以下は、2025年3月5日にラッセル・インベストメント(米国)のHPに掲載された英文記事を翻訳したものです。原文はこちら

主なポイント

  • カナダとメキシコは、米国の関税に対し慎重にバランスを取りながら報復措置を講じている
  • 米国のトランプ大統領は関税を交渉の手段として捉えていると考えられる
  • 現時点では、投資家がポートフォリオを変更する必要はないと考える

米国によるカナダおよびメキシコからの輸入品への関税が発効したことで、市場のリスク回避姿勢は昨日に続き今日も継続しています。カナダと米国の株式市場は共に小幅な下落となりました。


報復措置のバランス

米国の主要な貿易相手国による報復措置は、慎重なバランスの上で実施されています。カナダとメキシコは、関税に対する不満と反対の意思を示しつつも、交渉の余地を残し、貿易摩擦を互いに有利な形で解決する道を探っています。

例えば、カナダは米国からの輸入品の一部に対して報復関税を課す方針ですが、その対象は米国の輸入品全体の約3分の1にとどまる見込みです。一方、オンタリオ州首相は電力輸出に限定して25%の輸出関税を導入しました。

中国も一部の農産品に最大15%の報復関税を課すと発表しましたが、追加の制裁対象となる米国企業の多くは防衛関連企業であり、中国市場への直接的な販売依存度は低いと考えられます。

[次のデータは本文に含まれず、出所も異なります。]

/-- COEFCALC: the coefficients of each kind and when it clamps (R261 to R268). That SHELF1 and VICANEK1 store a zero
for b2 and a2 is R268's requirement of the OPEN parameter, imposed by the model (notes/assumptions/3.md). -/
def Obligations.FilterCoefficientRules : Prop :=
  ∀ (fs : F32) (f : Filter),
    let lim := F32.mul F32.nyq fs
    let clamps := F32.lt lim f.fc
    let fe := if clamps then lim else f.fc
    let t := F32.div fe fs
    let a := Config.xfnExp (F32.neg (F32.mul F32.twoPi32 t))
    let k := Config.xfnTan (F32.mul F32.pi32 t)
    let k2 := F32.mul k k
    let r := F32.mul F32.sqrt2 k
    let n := F32.div F32.one (F32.add (F32.add F32.one r) k2)
    let b := F32.mul k2 n
    let a1 := F32.sanitise (F32.mul (F32.mul F32.two (F32.sub k2 F32.one)) n)
    let a2 := F32.sanitise (F32.mul (F32.add (F32.sub F32.one r) k2) n)
    let sh := Config.shelfCoef fe fs f.p
    let vi := Config.vicanekCoef fe fs f.p
    (f.kind = .raw → coefCalc fs f = (f.co, false)) ∧
    (f.kind = .bypass → coefCalc fs f = (⟨F32.one, F32.zero, F32.zero, F32.zero, F32.zero⟩, false)) ∧
    (f.kind = .lp1 → coefCalc fs f =
      (⟨F32.sanitise (F32.sub F32.one a), F32.zero, F32.zero, F32.sanitise (F32.neg a), F32.zero⟩, clamps)) ∧
    (f.kind = .hp1 → coefCalc fs f =
      (⟨F32.sanitise a, F32.sanitise (F32.neg a), F32.zero, F32.sanitise (F32.neg a), F32.zero⟩, clamps)) ∧
    (f.kind = .lp2 → coefCalc fs f =
      (⟨F32.sanitise b, F32.sanitise (F32.mul F32.two b), F32.sanitise b, a1, a2⟩, clamps)) ∧
    (f.kind = .hp2 → coefCalc fs f =
      (⟨F32.sanitise n, F32.sanitise (F32.mul F32.negTwo n), F32.sanitise n, a1, a2⟩, clamps)) ∧
    (f.kind = .shelf1 →
      (coefCalc fs f).2 = clamps ∧ (coefCalc fs f).1.b0 = F32.sanitise sh.1 ∧
      (coefCalc fs f).1.b1 = F32.sanitise sh.2.1 ∧ (coefCalc fs f).1.a1 = F32.sanitise sh.2.2.2.1 ∧
      F32.isZero (coefCalc fs f).1.b2 = true ∧ F32.isZero (coefCalc fs f).1.a2 = true) ∧
    (f.kind = .vicanek1 →
      (coefCalc fs f).2 = clamps ∧ (coefCalc fs f).1.b0 = F32.sanitise vi.1 ∧
      (coefCalc fs f).1.b1 = F32.sanitise vi.2.1 ∧ (coefCalc fs f).1.a1 = F32.sanitise vi.2.2.2.1 ∧
      F32.isZero (coefCalc fs f).1.b2 = true ∧ F32.isZero (coefCalc fs f).1.a2 = true)

/-- A BYPASS filter whose state is +0.0 answers every finite input but -0.0 bit for bit and keeps its state; on -0.0 it
answers +0.0, which compares equal (R262, R270; notes/assumptions/9.md). So a comb unit with such a filter multiplies
the circulating word by CB_FB once on every pass: with input +0.0 it writes S of the word DL_LEN back times CB_FB, and
the filter keeps its state (spec/43_comb.md R303, R304). -/
def Obligations.BypassFilterIsTransparent : Prop :=
  (∀ (f : Filter) (x : F32), f.co = ⟨F32.one, F32.zero, F32.zero, F32.zero, F32.zero⟩ →
    f.s1 = F32.zero → f.s2 = F32.zero → F32.isFinite x = true →
    (x ≠ 0x80000000#32 → FltSteps f x x f) ∧ (x = 0x80000000#32 → fltOut f x = F32.zero)) ∧
  ∀ (s : State) (xa xb : XReg) (u : BitVec 12) (h : u.toNat < 16),
    let c : Fin 16 := ⟨u.toNat, h⟩
    let f := s.filters[cbf c]
    let d := dlRead s.lines[cbl c] s.lines[cbl c].len
    f.co = ⟨F32.one, F32.zero, F32.zero, F32.zero, F32.zero⟩ → f.s1 = F32.zero → f.s2 = F32.zero →
    F32.isFinite d = true → d ≠ 0x80000000#32 → s.x[xb] = F32.zero →
    ∃ t, exec (.combProc xa xb u) s = .next t ∧ t.filters = s.filters ∧
      WritesWord s.lines[cbl c] t.lines[cbl c] (F32.add F32.zero (F32.mul d s.combs[c].fb)) ∧
      t.x = s.x.set xa (F32.sanitise (F32.mul d s.combs[c].makeup))

/-! ### Combs (spec/43_comb.md) -/

/-- COMB.PROC, whole: one CombStep (the tap is read before the write, damped, fed back, scaled by the makeup gain),
everything else unchanged; UNIT_RANGE, encoding, reserved bits (R304, R305). -/
def Obligations.CombProcCommand : Prop :=
  (∀ (xa xb : XReg) (u : BitVec 12) (s : State) (h : u.toNat < 16),
    let c : Fin 16 := ⟨u.toNat, h⟩
    ∃ t y, exec (.combProc xa xb u) s = .next t ∧ { t with lines := s.lines, filters := s.filters, x := s.x } = s ∧
      FltSteps s.filters[cbf c] (dlRead s.lines[cbl c] s.lines[cbl c].len) y t.filters[cbf c] ∧
      WritesWord s.lines[cbl c] t.lines[cbl c] (F32.add s.x[xb] (F32.mul y s.combs[c].fb)) ∧
      t.x = s.x.set xa (F32.sanitise (F32.mul y s.combs[c].makeup)) ∧
      (∀ l : Fin 44, l ≠ cbl c → t.lines[l] = s.lines[l]) ∧ ∀ f : Fin 32, f ≠ cbf c → t.filters[f] = s.filters[f]) ∧
  (∀ (xa xb : XReg) (u : BitVec 12) (s : State), 16 ≤ u.toNat →
    exec (.combProc xa xb u) s = .next (recordError .unitRange (Instr.header (.combProc xa xb u)) s)) ∧
  (∀ (xa xb : XReg) (u : BitVec 12),
    encode (.combProc xa xb u) = [BitVec.ofNat 32 (0x40000000 + xa.val * 2 ^ 20 + xb.val * 2 ^ 16 + u.toNat)]) ∧
  ∀ (w : Word) (ws : List Word), opField w = 0x40#8 → w.extractLsb' 12 4 ≠ 0#4 →
    decode (w :: ws) = .error (.reservedField w)

/-- CB.PROC, whole: every unit of the bank does one CombStep on the same input from the state before the command, and the
eight outputs are summed left to right without scaling; everything else unchanged; UNIT_RANGE, encoding, reserved bits
(R304, R306). -/
def Obligations.CbProcCommand : Prop :=
  (∀ (xa xb : XReg) (u : BitVec 12) (s : State) (h : u.toNat < 2),
    let b : Fin 2 := ⟨u.toNat, h⟩
    ∃ (t : State) (y : Fin 8 → F32),
      exec (.cbProc xa xb u) s = .next t ∧ { t with lines := s.lines, filters := s.filters, x := s.x } = s ∧
      (∀ k : Fin 8,
        let c := combOf b k
        FltSteps s.filters[cbf c] (dlRead s.lines[cbl c] s.lines[cbl c].len) (y k) t.filters[cbf c] ∧
        WritesWord s.lines[cbl c] t.lines[cbl c] (F32.add s.x[xb] (F32.mul (y k) s.combs[c].fb))) ∧
      (let o : Fin 8 → F32 := fun k => F32.sanitise (F32.mul (y k) s.combs[combOf b k].makeup)
       t.x = s.x.set xa (F32.sanitise (F32.add (F32.add (F32.add (F32.add (F32.add (F32.add (F32.add
         (o 0) (o 1)) (o 2)) (o 3)) (o 4)) (o 5)) (o 6)) (o 7)))) ∧
      (∀ l : Fin 44, (∀ k : Fin 8, l ≠ cbl (combOf b k)) → t.lines[l] = s.lines[l]) ∧
      ∀ f : Fin 32, (∀ k : Fin 8, f ≠ cbf (combOf b k)) → t.filters[f] = s.filters[f]) ∧
  (∀ (xa xb : XReg) (u : BitVec 12) (s : State), 2 ≤ u.toNat →
    exec (.cbProc xa xb u) s = .next (recordError .unitRange (Instr.header (.cbProc xa xb u)) s)) ∧
  (∀ (xa xb : XReg) (u : BitVec 12),
    encode (.cbProc xa xb u) = [BitVec.ofNat 32 (0x41000000 + xa.val * 2 ^ 20 + xb.val * 2 ^ 16 + u.toNat)]) ∧
  ∀ (w : Word) (ws : List Word), opField w = 0x41#8 → w.extractLsb' 12 4 ≠ 0#4 →
    decode (w :: ws) = .error (.reservedField w)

メキシコ政府も対抗措置を講じる方針ですが、詳細は今週日曜日に発表を控えています。シェインバウム大統領は、週末にトランプ大統領との交渉で合意を模索する意向を示しています。


BeiChen Lin

現時点での当社の見解としては、市場の動向は投資家がポートフォリオを変更すべき水準には達していないと考えています。

BeiChen Lin, CFA, CPA
Senior Investment Strategist, Head of Canadian Strategy
Russell Investments


過去の教訓

関税が発動されたとはいえ、トランプ大統領は依然として関税を交渉の手段として見ていると考えられます。彼は選挙期間中に示唆していた「全輸入品への一律関税」を適用しておらず、中国からの輸入品に対する関税も60%へ引き上げることはありませんでした。

米国がさらなる関税措置を講じ、貿易摩擦を一段とエスカレートさせるリスクは依然としてありますが、一方で将来的に関税が緩和または撤廃される可能性も残されています。例えば、市場取引終了後にルトニック商務長官は、「早ければ明日にでも一部の関税を緩和する可能性がある」と発言しました。

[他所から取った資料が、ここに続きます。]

-- ==== Sys2Proof/Laws/Encoding.lean ====
section
/-! SUPPORT. What the header fields of an encoded command are (spec/30_encoding.md R141). -/

namespace Sys2Proof

/-- A field of a word, as a number. -/
theorem extract_toNat (w : Word) (start len : Nat) :
    (w.extractLsb' start len).toNat = w.toNat / 2 ^ start % 2 ^ len := by
  rw [BitVec.extractLsb'_toNat, Nat.shiftRight_eq_div_pow]

/-! ### The fields of a number -/

theorem fields_lt {o a b c u : Nat} (ho : o < 256) (ha : a < 16) (hb : b < 16) (hc : c < 16) (hu : u < 4096) :
    o * 16777216 + a * 1048576 + b * 65536 + c * 4096 + u < 4294967296 := by omega

theorem fields_op {o a b c u : Nat} (ho : o < 256) (ha : a < 16) (hb : b < 16) (hc : c < 16) (hu : u < 4096) :
    (o * 16777216 + a * 1048576 + b * 65536 + c * 4096 + u) / 16777216 % 256 = o := by omega

theorem fields_xa {o a b c u : Nat} (ha : a < 16) (hb : b < 16) (hc : c < 16) (hu : u < 4096) :
    (o * 16777216 + a * 1048576 + b * 65536 + c * 4096 + u) / 1048576 % 16 = a := by omega

theorem fields_xb {o a b c u : Nat} (hb : b < 16) (hc : c < 16) (hu : u < 4096) :
    (o * 16777216 + a * 1048576 + b * 65536 + c * 4096 + u) / 65536 % 16 = b := by omega

theorem fields_xc {o a b c u : Nat} (hc : c < 16) (hu : u < 4096) :
    (o * 16777216 + a * 1048576 + b * 65536 + c * 4096 + u) / 4096 % 16 = c := by omega

theorem fields_u {o a b c u : Nat} (hu : u < 4096) :
    (o * 16777216 + a * 1048576 + b * 65536 + c * 4096 + u) / 1 % 4096 = u := by omega

/-! ### The fields of a header -/

/-- The number a header stands for: no field overlaps another. -/
theorem headerOf_toNat (o : Opcode) (a b c : XReg) (u : BitVec 12) :
    (headerOf o a b c u).toNat =
      o.bits.toNat * 2 ^ 24 + a.val * 2 ^ 20 + b.val * 2 ^ 16 + c.val * 2 ^ 12 + u.toNat := by
  rw [headerOf, BitVec.toNat_ofNat]
  exact Nat.mod_eq_of_lt (fields_lt o.bits.isLt a.isLt b.isLt c.isLt u.isLt)

theorem addr_lt {o a : Nat} (ho : o < 256) (ha : a < 65536) : o * 16777216 + a < 4294967296 := by omega

/-- The number a header of the formats A and A2 stands for. -/
theorem headerAddr_toNat (o : Opcode) (a : BitVec 16) :
    (headerAddr o a).toNat = o.bits.toNat * 2 ^ 24 + a.toNat := by
  rw [headerAddr, BitVec.toNat_ofNat]
  exact Nat.mod_eq_of_lt (addr_lt o.bits.isLt a.isLt)

@[simp] theorem opField_headerOf (o : Opcode) (a b c : XReg) (u : BitVec 12) :
    opField (headerOf o a b c u) = o.bits := by
  apply BitVec.eq_of_toNat_eq
  rw [opField, extract_toNat, headerOf_toNat]
  exact fields_op o.bits.isLt a.isLt b.isLt c.isLt u.isLt

theorem addr_op {o a : Nat} (ho : o < 256) (ha : a < 65536) : (o * 16777216 + a) / 16777216 % 256 = o := by omega

theorem addr_addr {o a : Nat} (ha : a < 65536) : (o * 16777216 + a) / 1 % 65536 = a := by omega

@[simp] theorem opField_headerAddr (o : Opcode) (a : BitVec 16) : opField (headerAddr o a) = o.bits := by
  apply BitVec.eq_of_toNat_eq
  rw [opField, extract_toNat, headerAddr_toNat]
  exact addr_op o.bits.isLt a.isLt

@[simp] theorem addrField_headerAddr (o : Opcode) (a : BitVec 16) : addrField (headerAddr o a) = a := by
  apply BitVec.eq_of_toNat_eq
  rw [addrField, extract_toNat, headerAddr_toNat]
  exact addr_addr a.isLt

@[simp] theorem xaField_headerOf (o : Opcode) (a b c : XReg) (u : BitVec 12) :
    xaField (headerOf o a b c u) = a := by
  apply Fin.ext
  rw [xaField, BitVec.val_toFin, extract_toNat, headerOf_toNat]
  exact fields_xa a.isLt b.isLt c.isLt u.isLt

@[simp] theorem xbField_headerOf (o : Opcode) (a b c : XReg) (u : BitVec 12) :
    xbField (headerOf o a b c u) = b := by
  apply Fin.ext
  rw [xbField, BitVec.val_toFin, extract_toNat, headerOf_toNat]
  exact fields_xb b.isLt c.isLt u.isLt

@[simp] theorem xcField_headerOf (o : Opcode) (a b c : XReg) (u : BitVec 12) :
    xcField (headerOf o a b c u) = c := by
  apply Fin.ext
  rw [xcField, BitVec.val_toFin, extract_toNat, headerOf_toNat]
  exact fields_xc c.isLt u.isLt

@[simp] theorem uField_headerOf (o : Opcode) (a b c : XReg) (u : BitVec 12) :
    uField (headerOf o a b c u) = u := by
  apply BitVec.eq_of_toNat_eq
  rw [uField, extract_toNat, headerOf_toNat]
  exact fields_u u.isLt

/-- Every assigned opcode value names its command (spec/30_encoding.md R146). -/
@[simp] theorem opcodeOf_bits (o : Opcode) : opcodeOf o.bits = some o := by cases o <;> rfl

/-- The header of a command holds its opcode. -/
@[simp] theorem opField_header (i : Instr) : opField i.header = i.opcode.bits := by
  cases i <;> simp only [Instr.header, Instr.opcode, opField_headerOf, opField_headerAddr]

/-- The length the decoder reads from a header is the length of the command (spec/30_encoding.md R140). -/
@[simp] theorem commandLength_header (i : Instr) : commandLength i.header = i.length := by
  rw [commandLength, opField_header, opcodeOf_bits, Instr.length]

end Sys2Proof
end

現時点では、貿易摩擦の影響が最も大きいのはカナダとメキシコであり、米国や中国への影響は比較的限定的であると考えています。ただし、その影響の大きさは、関税がどれくらいの期間維持されるかに左右されます。関税が長期化すれば、カナダとメキシコ経済がリセッションに陥る可能性もあります。

冷静な対応が重要

バリュエーションの観点から見ると、米国株は今回の調整後でも依然として割高な水準にあります。S&P 500の予想株価収益率(P/Eレシオ)は20倍を超えています。一方で、カナダ株のバリュエーションは長期平均に近いものの、景気循環リスクの高まりが懸念されます。

市場心理は明らかに売られ過ぎの状態に近づいています。もし売りがさらに加速すれば、パニック水準に達する可能性がありますが、現時点ではその段階には至っていません。

現時点での当社の見解としては、市場の動向は投資家がポートフォリオを変更すべき水準には達していないと考えています。